With WMCAT over and my summer threatening to turn into autumn, I jumped into a couple of seasonal home projects. Number one was getting the pool open. That was easily accomplished by hiring a teenager to mop out the winter detritus and a pro to get all the mechanics going with all the proper maintenance tweaks that I otherwise might overlook. It always feels good to have a bubbling pool with clear water instead of a gaping hole littered with 8 months worth of tree debris. The second project was to finally convert that concrete, kidney-shaped, cracked wreck of a potential pond into a similar but functional pond that holds water, goldfish and maybe a turtle or two. I had attempted this a couple times before in previous using self conceived methods for patching cracks that seemed to make sense to a person who knows nothing about these sorts of things. This time, after powerwashing I invested in the over-priced pond-certified products that guarantee success; primarily, three coats of fish-safe, rubberized paint. It looked fantastic! But would it hold water? I could barely stand to wait the prescribed curing period.

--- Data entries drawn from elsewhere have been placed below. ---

-- ==== Sys2Proof/Machine/Ops.lean ====
section
/-! DEFINITION. The named operations that the meanings share: the register copies, the units present, interrupt sources,
alarms, trace and telemetry staging, results, roles. -/

namespace Sys2Proof.Machine

/-! Register copies -/

/-- Look a word up in a sparse map. -/
def WMap.find (a : Nat) : WMap → Option Word
  | [] => none
  | (b, w) :: m => if a = b then some w else WMap.find a m

/-- The word at an offset; an unlisted offset reads its fixed reset value (R20). -/
def WMap.word (m : WMap) (a : Nat) : Word := (WMap.find a m).getD (resetWord a)

/-- Write a word and keep the map sorted, without entries equal to the reset value. -/
def WMap.put (a : Nat) (v : Word) : WMap → WMap
  | [] => if v = resetWord a then [] else [(a, v)]
  | (b, w) :: m =>
    if a < b then (if v = resetWord a then (b, w) :: m else (a, v) :: (b, w) :: m)
    else if a = b then (if v = resetWord a then m else (a, v) :: m)
    else (b, w) :: WMap.put a v m

/-- The first offset of the map lies above a bound (an empty map passes). -/
def WMap.above (a : Nat) : WMap → Bool
  | [] => true
  | (b, _) :: _ => decide (a < b)

/-- The canonical form: offsets strictly rising, no entry equal to its reset value. -/
def WMap.wf : WMap → Bool
  | [] => true
  | (a, v) :: m => decide (v ≠ resetWord a) && WMap.above a m && WMap.wf m

/-- Replace bits [lo + w - 1 : lo] of a word. -/
def setBits (x : Word) (lo w v : Nat) : Word :=
  Word.ofN (x.toNat - place lo w (x.toNat >>> lo) + place lo w v)

/-- The bits of old outside a mask, and of new inside it. -/
def mergeMask (mask : Nat) (old new : Word) : Word :=
  Word.ofN ((old.toNat - (old.toNat &&& mask)) ||| (new.toNat &&& mask))

/-- The live word at an offset. -/
def State.word (s : State) (a : Nat) : Word := WMap.word s.regs.live a

/-- The live value of a field. -/
def State.get (s : State) (f : Fld) : Nat := (s.word f.a).bits f.lo f.w

/-- A live one-bit field. -/
def State.flag (s : State) (f : Fld) : Bool := s.get f != 0

/-- The shadow word at an offset. -/
def State.shadowWord (s : State) (a : Nat) : Word := WMap.word s.regs.shadow a

/-- The shadow value of a field. -/
def State.sget (s : State) (f : Fld) : Nat := (s.shadowWord f.a).bits f.lo f.w

/-- Write a word of the live copy. -/
def State.putWord (s : State) (a : Nat) (v : Word) : State :=
  { s with regs := { s.regs with live := WMap.put a v s.regs.live } }

/-- Write a word of the shadow copy. -/
def State.putShadow (s : State) (a : Nat) (v : Word) : State :=
  { s with regs := { s.regs with shadow := WMap.put a v s.regs.shadow } }

/-- Insert a number into a rising list without repeats. -/
def insertNat (n : Nat) : List Nat → List Nat
  | [] => [n]
  | m :: l => if n < m then n :: m :: l else if n = m then m :: l else m :: insertNat n l

/-- Set an entry of an association list, kept in rising order of its keys. -/
def assocPut {α : Type} (k : Nat) (v : α) : List (Nat × α) → List (Nat × α)
  | [] => [(k, v)]
  | (j, w) :: l => if k < j then (k, v) :: (j, w) :: l else if k = j then (k, v) :: l else (j, w) :: assocPut k v l

/-- Look an entry of an association list up. -/
def assocGet {α : Type} (k : Nat) : List (Nat × α) → Option α
  | [] => none
  | (j, w) :: l => if k = j then some w else assocGet k l

/-! One fabric cycle (R16, R17): 2.5 ns, two units of the time base. Without the time base no two happenings share a cycle. -/

/-- Keep a happening in mind until the fabric cycle ends. -/
def State.inCycle (f : Same → Same) (s : State) : State :=
  { s with regs := { s.regs with same := if s.clk.tbRun then f s.regs.same else s.regs.same } }

/-- The device writes word a: the word from before the cycle is kept, and g gathers what the cycle sets. -/
def State.noteHw (a : Nat) (g : Word → Word) (s : State) : State :=
  let e := (assocGet a s.regs.same.hw).getD (s.word a, 0)
  s.inCycle (fun m => { m with hw := assocPut a (e.1, g e.2) m.hw })

/-- The host writes word a. -/
def State.noteHost (a : Nat) (s : State) : State :=
  let w := (assocGet a s.regs.same.host).getD (s.word a)
  s.inCycle (fun m => { m with host := assocPut a w m.host })

/-- The host has written word a in this cycle. -/
def State.hostWrote (s : State) (a : Nat) : Bool := (assocGet a s.regs.same.host).isSome

/-- An MQ command acts on the bits m of word a in the present fabric cycle (R297). -/
def State.noteMq (a m : Nat) (s : State) : State :=
  s.inCycle (fun x => { x with mq := assocPut a ((assocGet a x.mq).getD 0 ||| m) x.mq })

/-- The bits of word a that an MQ command has written in the present fabric cycle: its effect stands (R297). -/
def State.mqBits (s : State) (a : Nat) : Nat := (assocGet a s.regs.same.mq).getD 0

/-- Word a as it stood before the host wrote it in this cycle. -/
def State.wordAsWas (s : State) (a : Nat) : Word := (assocGet a s.regs.same.host).getD (s.word a)

/-- The device has written word a in this cycle. -/
def State.hwWrote (s : State) (a : Nat) : Bool := (assocGet a s.regs.same.hw).isSome

/-- What the device has set or counted in word a in this cycle. -/
def State.newBits (s : State) (a : Nat) : Word := match assocGet a s.regs.same.hw with | some e => e.2 | none => 0

/-- Word a as it stood before the device wrote it in this cycle. -/
def State.wordBefore (s : State) (a : Nat) : Word := match assocGet a s.regs.same.hw with | some e => e.1 | none => s.word a

/-- The device writes a live field. -/
def State.set (s : State) (f : Fld) (v : Nat) : State :=
  (s.noteHw f.a (fun w => setBits w f.lo f.w v)).putWord f.a (setBits (s.word f.a) f.lo f.w v)

/-- Add n to a counter field, which saturates at all ones. -/
def State.addSat (s : State) (f : Fld) (n : Nat) : State :=
  (s.noteHw f.a (fun w => setBits w f.lo f.w (satAdd f.w (w.bits f.lo f.w) n))).putWord f.a
    (setBits (s.word f.a) f.lo f.w (satAdd f.w (s.get f) n))

/-- Count one event in a counter field. -/
def State.count (s : State) (f : Fld) : State := s.addSat f 1

/-- The clock's wait at the clamp ends: its whole µs go to WHL_CLAMP_TIME, the fraction stays (R74). -/
def State.endClamp (s : State) : State :=
  ({ s with ang := { s.ang with clamped := false, clampFrac := s.ang.clampFrac % 800 } } : State).addSat F.WHL_CLAMP_TIME_TIME
    (s.ang.clampFrac / 800)

/-- Bit i of a live field: read, set, cleared. -/
def State.bitOf (s : State) (f : Fld) (i : Nat) : Bool := (s.get f).testBit i
/-- Set bit i of a field; bits beyond the field do not exist. -/
def State.setBit (f : Fld) (i : Nat) (s : State) : State := if i < f.w then s.set ⟨f.a, f.lo + i, 1⟩ 1 else s
/-- Clear bit i of a field. -/
def State.clrBit (f : Fld) (i : Nat) (s : State) : State := if s.bitOf f i then s.set ⟨f.a, f.lo + i, 1⟩ 0 else s

/-- Clear an observation latch; one that is set in the same fabric cycle stays set (R341). -/
def State.clrLatch (f : Fld) (i : Nat) (s : State) : State := if (s.newBits f.a).bit (f.lo + i) then s else s.clrBit f i

/-- The block number of an offset (Table 20.1), as DIRTY and the journal use it. -/
def blockOf (a : Nat) : Nat :=
  if a < 0x400 then 0 else if a < 0x800 then 1 else if a < 0xC00 then 2 else if a < 0x1000 then 3
  else if a < 0x2000 then 4 else if a < 0x3000 then 5 else if a < 0x3800 then 6 else if a < 0x3C00 then 7
  else if a < 0x4000 then 8 else if a < 0x4800 then 9 else if a < 0x5000 then 10 else if a < 0x5400 then 11
  else if a < 0x5800 then 12 else if a < 0x5C00 then 13 else if a < 0x6000 then 14 else if a < 0x6400 then 15
  else if a < 0x6800 then 16
  else if a < 0x40000 then 5          -- phrase store: REED
  else if a < 0x120000 then 3         -- tooth-error tables: WHL
  else if a < 0x140000 then 7         -- need table: INK
  else if a < 0x150000 then 10        -- accumulator table: ACC
  else if a < 0x160000 then 13        -- strokes: NIB
  else 0                              -- fallback plan: SYS

/-- R434: the shadow records the highest role that has written a register since the last COMMIT, and the block is
marked DIRTY. -/
def State.markDirty (s : State) (a role : Nat) : State :=
  let old := (assocGet a s.regs.writers).getD 0
  { s with regs := { s.regs with writers := assocPut a (max old role) s.regs.writers,
                                 dirty := insertNat (blockOf a) s.regs.dirty } }

/-- A word written into the live copy and the shadow copy at once (R85, R86, R214, R333, R374). -/
def State.putBoth (s : State) (a : Nat) (v : Word) (role : Nat) : State :=
  (((s.noteHost a).putWord a v).putShadow a v).markDirty a role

The good news is that it holds water. The bad news is that it kills goldfish in relatively short order. I first tried three grocery store "feeder" goldfish. They cost 28 cents each but still they represented a life in my hands. They seemed so happy, exploring every inch of the pond, separating and regrouping in a mini-school. I watched them for a couple hours. After several hours break, I came back to find them all belly up. It was devastating! I talked to a friend who has worked in a pet store for 15 years and she offered to test the water. I brought in a sample and it passed all the tests with flying colors. We speculated that I might have gotten sick fish or maybe the city water was too fresh and full of chlorine, that now had clearly evaporated. She picked out 4, extra-healthy-looking and pretty "feeder" goldfish that I would be rescuing from a fate of being fed to pet piranhas. At the same time, Marlee brought home from school two large goldfish from her teacher's pond. They already had names so there was a bit of extra pressure there to succeed. This time, I followed a temperature adjusting procedure of floating the bags of water in the pond for 20 minutes. Once again, it was a joy to see them go from their claustrophobic little containers to the sprawling Ponderosa in my back yard. My friend Dave Hast was with me to witness. Four hours later, the little goldfish were dead. One more hour and the big ones were lying upside-down on the bottom. All I can figure is that the slotted concrete blocks i had placed in the bottom for raccoon shelter had been impregnated with some kind of poison during their tenure as lawn tripping hazards. So my plan is to pump out the water, remove the bricks, rinse out the pond, refill it, add some water plants and try again. Any fish lovers want to try and stop me?
I also accomplished my goal of getting my 83-year-old dad back on motorized wheels. We delivered a 50cc scooter to him and after a brief practice ride, followed him in a car to his local haunts. It felt like a success. His balance is still great and he can't get into too much trouble at a maximum of 25mph.
Chemo continues to be a drag on my energy levels but I am grateful that the side effects are minimal. Blood platelet levels continue to drop but not to serious levels yet. One side-effect of that is that I am subject to bleeding and bruising. I have some pretty sweet bruises commensurate with my klutziness. I also have about 8 days where ice-cold food and beverages are somewhat uncomfortable. I'm seeking out as much cold beer or ice cream as possible for the remaining days before the next infusion. The nausea is only slight and I still have my glorious locks of hair and robust appetite.